Siyasal yelpazenin neresinde olanlar siyasal ahlaka uygun ki!.. Hangi siyaset adamının davranışları kişisel nedenlerden çok toplumsal nedenlerden kaynaklanıyor? Özal’ın kişisel tutkuları uğruna kurduğu partiyi bölmesi yanlış da soldaki sayın önderlerin kişisel tutkuları uğruna bütünleşmeyi önlemeleri mi doğru?

ANAP’taki bölünmenin hiçbir ideolojik ayrımı yansıtmadığı, liberallerin bir yanda tutucu-milliyetçi kanadın öteki yanda olmadığı doğru da; CHP-DSP-SHP üçlüsü arasındaki farkın büyük ölçüde başlarındaki kişilerden kaynaklandığı mı yanlış?

Mesut Bey, Özal’ın dizinin dibinden ayrılmasa bu çatlama olur muydu?

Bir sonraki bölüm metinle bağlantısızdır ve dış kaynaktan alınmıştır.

-- ==== Sys2Proof/Machine/Ops.lean ====
section
/-! DEFINITION. The named operations over memory, registers, streams and status, and raising a failure
(spec 00_scope.md R8, 10_state.md, 20_memory.md, 60_exceptions.md R153). -/

namespace Sys2Proof.Machine

/-- The word listed at an address, or what an unlisted cell reads as. -/
def Memory.lookup : Memory → Nat → Word
  | [], _ => Memory.unlisted
  | c :: m, a => if c.1 = a then c.2 else Memory.lookup m a

/-- `MemRead(addr, 1)` (20_memory.md R32). -/
def Memory.read (m : Memory) (a : Word) : Word := Memory.lookup m a.toNat

/-- The cells other than the one at address `a`. -/
def Memory.without (m : Memory) (a : Nat) : Memory := m.filter (fun c => c.1 != a)

/-- Puts a cell in its place by address. -/
def Memory.place (a : Nat) (v : Word) : Memory → Memory
  | [] => [(a, v)]
  | c :: m => if a < c.1 then (a, v) :: c :: m else c :: Memory.place a v m

/-- Replaces the content of the cell at a numeric address, keeping the canonical form. -/
def Memory.put (m : Memory) (a : Nat) (v : Word) : Memory :=
  if v = Memory.unlisted then Memory.without m a else Memory.place a v (Memory.without m a)

/-- `MemWrite(addr, 1, v)` (20_memory.md R33). -/
def Memory.write (m : Memory) (a v : Word) : Memory := Memory.put m a.toNat v

namespace State

/-- `x[r]` (10_state.md R11). -/
def reg (s : State) (r : Reg) : Word := s.regs[r]

/-- `x[r] <- v`; does not touch `COND` (00_scope.md R8). -/
def setReg (s : State) (r : Reg) (v : Word) : State := { s with regs := s.regs.set r v }

/-- `pc <- target` (00_scope.md R8). -/
def setPc (s : State) (target : Word) : State := { s with pc := target }

/-- Overwrites `COND`. -/
def setCond (s : State) (c : Word) : State := { s with cond := c }

/-- `MemRead(a, 1)` (20_memory.md R32). -/
def readMem (s : State) (a : Word) : Word := s.mem.read a

/-- `MemWrite(a, 1, v)` (20_memory.md R33). -/
def writeMem (s : State) (a v : Word) : State := { s with mem := s.mem.write a v }

/-- `Out.emit` of each byte in order (00_scope.md R8). -/
def emit (s : State) (bs : List Byte) : State := { s with out := s.out ++ bs }

/-- Leaves `rest` as what is still to be read of `In` (10_state.md R19). -/
def setInp (s : State) (rest : List Byte) : State := { s with inp := rest }

/-- `RUN <- Halted` (43_trap_and_reserved.md R129). -/
def halt (s : State) : State := { s with run := .halted }

/-- Records the service request the core is blocked in, or that there is none (log 7). -/
def setOutstanding (s : State) (o : Option Service) : State := { s with outstanding := o }

/-- `raise E(info)` (60_exceptions.md R153): the one operation that takes a failure. It writes
`ERR`, `ERRINFO` and `RUN` and nothing else: no register is saved, there is no vector and no
handler, and `pc` keeps its incremented value. No operation returns from it: R155, only reset
leaves Faulted. -/
def raise (s : State) (cause : Cause) (info : Word) : State :=
  { s with err := cause, errinfo := info, run := .faulted }

/-- The word at `pc`: the fetch of R60. -/
def fetchWord (s : State) : Word := s.readMem s.pc

/-- `pc <- (A + 1) mod 65536`: the increment of R60, before decode and execution. -/
def advance (s : State) : State := s.setPc (s.pc + 1)

end State

/-- The code of a failure condition (60_exceptions.md R150). -/
def Cause.code : Cause → Nat
  | .noError => 0
  | .invalidTrap => 1
  | .unimplementedOpcode => 2

/-- The link register, `x[7]` (10_state.md R10). -/
def linkReg : Reg := 7

/-- The I/O register, `x[0]` (10_state.md R10). -/
def ioReg : Reg := 0

end Sys2Proof.Machine
end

Çankaya’nın cansiperane destek ve kışkırtmaları olmasa, Keçecileri, Akbulut’u, Doğan’ı ANAP’ı terk etmek cesaretini gösterebilirler miydi?

Ama sorular bu kadarla bitmiyor.

Baykal, son kurultayı kılpayı ile yitirmeyip kılpayı ile kazansaydı, gene de tası tarağı toplayıp CHP’ye balıklamasına atlar mıydı?

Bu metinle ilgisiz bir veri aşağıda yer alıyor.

-- ==== Sys2Proof/Machine/Flags.lean ====
section
/-! DEFINITION. The condition codes: their values, `setcc` and the branch test (spec 10_state.md R15, 41_control.md R90). -/

namespace Sys2Proof.Machine

/-- `COND` for negative (R15; the value is the spec's item G3, log 5). -/
def condN : Word := 0x0004
/-- `COND` for zero (R15). -/
def condZ : Word := 0x0002
/-- `COND` for positive (R15). -/
def condP : Word := 0x0001

/-- The flag of a value: zero if it is 0, else negative if bit 15 is set, else positive (R15). -/
def condOf (v : Word) : Word :=
  if v = 0x0000 then condZ else if v.msb then condN else condP

namespace State

/-- `setcc(v)`: overwrites `COND`, never accumulates (R15). -/
def setcc (s : State) (v : Word) : State := s.setCond (condOf v)

/-- `x[DR] <- v` and then `setcc(v)`: the result of the seven instructions of R16. -/
def writeResult (s : State) (dr : Reg) (v : Word) : State := (s.setReg dr v).setcc v

/-- The test of BR: `(COND & zext_3(nzp)) != 0` (41_control.md R90). -/
def branchTaken (s : State) (nzp : BitVec 3) : Bool := s.cond &&& nzp.setWidth 16 != 0

end State

end Sys2Proof.Machine
end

İnönü, CHP’nin de kendi denetimi altında olacağına inansa, gene de “CHP gelip SHP’ye katılsın” der miydi?

Ecevit, CHP’nin tüm örgütlenmesinin kendi ellerine teslim edileceği güvencesini alsa, gene de solu kısa sürede bir bayrak altında toplayacağı belli bir olanağı etinin tersi ile iter miydi?

RP’yi bir kenara bırakın.. Sağdaki ve soldaki yelpazeleri önünüze koyun inceleyin.. Bölünmelerin “toplumsal yapının yansıması” olduğunu söyleyebilir misiniz?

★★★

Ama bu gerçeklere başka gerçekleri de eklemek zorundayız.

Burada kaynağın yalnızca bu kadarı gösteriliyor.